__DIRECTIONS FOR THIS TASK__
Return the lines below in which the string "that" occurs.

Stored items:
______________________________
/-- Settles O43. An event of a port matches the head of the queue that it serves; the commands only test their operands. -/
theorem editComplete : Obligations.EditComplete := ⟨
  -- EDIT_PROGRAM_SET
  fun _ _ hacc hrange => serve_answered hacc (if_neg hrange),
  -- MCAST_GROUP_SET
  fun _ _ hacc hunit hyes => serve_answered hacc ((if_neg hunit).trans (if_pos hyes)),
  fun _ _ hacc hunit hno hbound hno2 _ hbase =>
    serve_answered hacc ((if_neg hunit).trans ((if_neg hno).trans ((if_neg hbound).trans ((if_neg hno2).trans
      (by simp only [hbase]))))),
  -- MCAST_GROUP_GET
  fun _ _ hacc => serve_answered hacc rfl,
  -- EDIT_PORT_SET
  fun _ _ hacc hexists => serve_answered hacc (if_neg hexists),
  -- MCAST_CONFIG
  fun _ _ hacc hrange => serve_answered hacc (if_neg hrange),
  -- EDIT_TEST
  fun _ _ hacc hrange hno => serve_answered hacc ((if_neg hrange).trans (if_neg hno)),
  -- EDIT_COUNTERS_GET
  fun _ _ hacc => serve_answered hacc rfl,
  -- EDIT_PACKET
  fun _ _ hport _ _ hcons hplane hnone => (if_neg hport).trans (by simp only [hcons, if_neg hplane, hnone]),
  fun _ _ hport _ _ hcons hplane _ hn hyes =>
    (if_neg hport).trans (by simp only [hcons, if_neg hplane, hn, if_pos hyes] <;> rfl),
  fun _ _ hport _ _ hcons hplane _ hn hno =>
    (if_neg hport).trans (by simp only [hcons, if_neg hplane, hn, if_neg hno] <;> rfl),
  -- TRANSMIT_START
  fun _ _ hport _ _ hcons hexists => (if_neg hport).trans (by simp only [hcons]; exact if_neg hexists),
  -- MCAST_BLOCK_RELEASE
  fun _ _ hpll hyes => (if_neg hpll).trans (if_pos hyes),
  -- EDIT_ENGINE_ERROR
  fun _ _ _ hengine hlisted => (if_neg hengine).trans (if_neg hlisted)⟩

/-- Settles O44. Retiring a channel may leave its command open, and restoring one stands even where it does not train (log 17). -/
theorem hbmCommandsComplete : Obligations.HbmCommandsComplete := ⟨
  -- HBM_CONFIG
  fun _ _ hacc hrange => serve_answered hacc (if_neg hrange),
  -- HBM_STATUS_GET
  fun _ _ hacc hrange => serve_answered hacc (if_neg hrange),
  -- HBM_RETRAIN
  fun _ _ hacc hunit hno => serve_answered hacc ((if_neg hunit).trans (if_neg hno)),
  -- HBM_PC_RETIRE
  fun _ _ hacc hbound hyes => serve_answered hacc ((if_neg hbound).trans (if_pos hyes)),
  fun _ _ hacc hbound hno => serve_opened hacc ((if_neg hbound).trans (if_neg hno)),
  -- HBM_PC_RESTORE
  fun _ _ hacc hunit hyes => serve_finished hacc ((if_neg hunit).trans (if_pos hyes)) rfl,
  fun _ _ hacc hunit hno => serve_answered hacc ((if_neg hunit).trans (if_neg hno)),
  -- HBM_COUNTERS_GET
  fun _ _ hacc => serve_answered hacc rfl⟩

/-- Settles O45. An event tests the number of its unit first; what it ends or repeats is an option of that unit's record. -/
theorem hbmEventsComplete : Obligations.HbmEventsComplete := ⟨
  -- HBM_REQUEST
  fun _ _ _ _ _ _ hunit hno => (if_neg hunit).trans (if_neg hno),
  -- REQUEST_URGENCY_RISE
  fun _ _ hpll _ hr hbound => (if_neg hpll).trans (by simp only [hr, if_neg hbound]),
  -- HBM_REFRESH_DUE
  fun _ _ _ hunit hno hbound => (if_neg hunit).trans ((if_neg hno).trans (if_pos hbound)),
  fun _ _ _ hunit hno hbound hyes => (if_neg hunit).trans ((if_neg hno).trans ((if_neg hbound).trans (if_pos hyes))),
  fun _ _ _ hunit hno hbound hno2 => (if_neg hunit).trans ((if_neg hno).trans ((if_neg hbound).trans (if_neg hno2))),
  -- SELF_REFRESH_IDLE
  fun _ _ hstack hpll hmode hyes => (if_neg hstack).trans ((if_neg hpll).trans ((if_neg hmode).trans (if_pos hyes))),
  fun _ _ hstack hpll hmode hno hended =>
    (if_neg hstack).trans ((if_neg hpll).trans ((if_neg hmode).trans ((if_neg hno).trans (if_pos hended)))),
  -- SELF_REFRESH_EXIT
  fun _ _ hstack hpll hended => (if_neg hstack).trans ((if_neg hpll).trans (if_pos hended)),
  -- HBM_PARITY_ERROR
  fun _ _ _ hchannel hpll hlisted hheld hbound =>
    (if_neg hchannel).trans ((if_neg hpll).trans ((if_neg hlisted).trans ((if_pos hheld).trans (if_pos hbound)))),
  fun _ _ _ hchannel hpll hlisted hheld hbound =>
    (if_neg hchannel).trans ((if_neg hpll).trans ((if_neg hlisted).trans ((if_pos hheld).trans (if_neg hbound)))),
  fun _ _ _ hchannel hpll hlisted hheld =>
    (if_neg hchannel).trans ((if_neg hpll).trans ((if_neg hlisted).trans (if_neg hheld))),
  -- HBM_READ_ERROR
  fun _ _ _ _ _ _ _ hunit hno => (if_neg hunit).trans (if_neg hno),
  -- HBM_TRACKING
  fun _ _ _ hchannel hheld => (if_neg hchannel).trans (if_neg hheld),
  -- PLANNED_RETRAIN_TRIGGER
  fun _ _ hchannel hyes => (if_neg hchannel).trans (if_pos hyes),
  -- EVACUATION_COMPLETE
  fun _ _ hchannel hpll hheld _ ht =>
    (if_neg hchannel).trans ((if_neg hpll).trans ((if_neg hheld).trans (by simp only [ht]))),
  -- EVACUATION_TIMEOUT
  fun _ _ hchannel hpll _ ht hended => (if_neg hchannel).trans ((if_neg hpll).trans (by simp only [ht, if_neg hended])),
  -- EVACUATION_SLOT_RELEASE
  fun _ _ hpll hlisted => (if_neg hpll).trans (if_pos hlisted),
  -- CHANNEL_TRAINING_END
  fun _ _ _ _ hchannel hpll hheld => (if_neg hchannel).trans ((if_neg hpll).trans (if_neg hheld)),
  -- COUNTER_SCRUB
  fun _ _ _ _ haccess _ hgood hno => (if_neg haccess).trans (by simp only [hgood, if_neg hno]),
  -- STACK_TEMPERATURE_REPORT
  fun _ _ _ hstack hpll => (if_neg hstack).trans (if_neg hpll),
  -- REPLAY_REISSUE
  fun _ _ hchannel hpll hheld => (if_neg hchannel).trans ((if_neg hpll).trans (if_neg hheld)),
  -- ROW_REPAIR_DONE
  fun _ _ _ hunit hpll _ _ _ _ hcons hyes =>
    (if_neg hunit).trans ((if_neg hpll).trans (by simp only [hcons, if_pos hyes])),
  fun _ _ _ hunit hpll _ _ _ _ hcons hno =>
    (if_neg hunit).trans ((if_neg hpll).trans (by simp only [hcons, if_neg hno]))⟩

end Sys2Proof.Machine
end

section
/-! In which states the rows of the time base and of the hierarchy complete (13_time.md, 15_device_hierarchy.md). -/
namespace Sys2Proof.Machine
open Sys2Proof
______________________________
__REPLY TO THE TASK__
/-- Settles O43. An event of a port matches the head of the queue that it serves; the commands only test their operands. -/
/-- Settles O45. An event tests the number of its unit first; what it ends or repeats is an option of that unit's record. -/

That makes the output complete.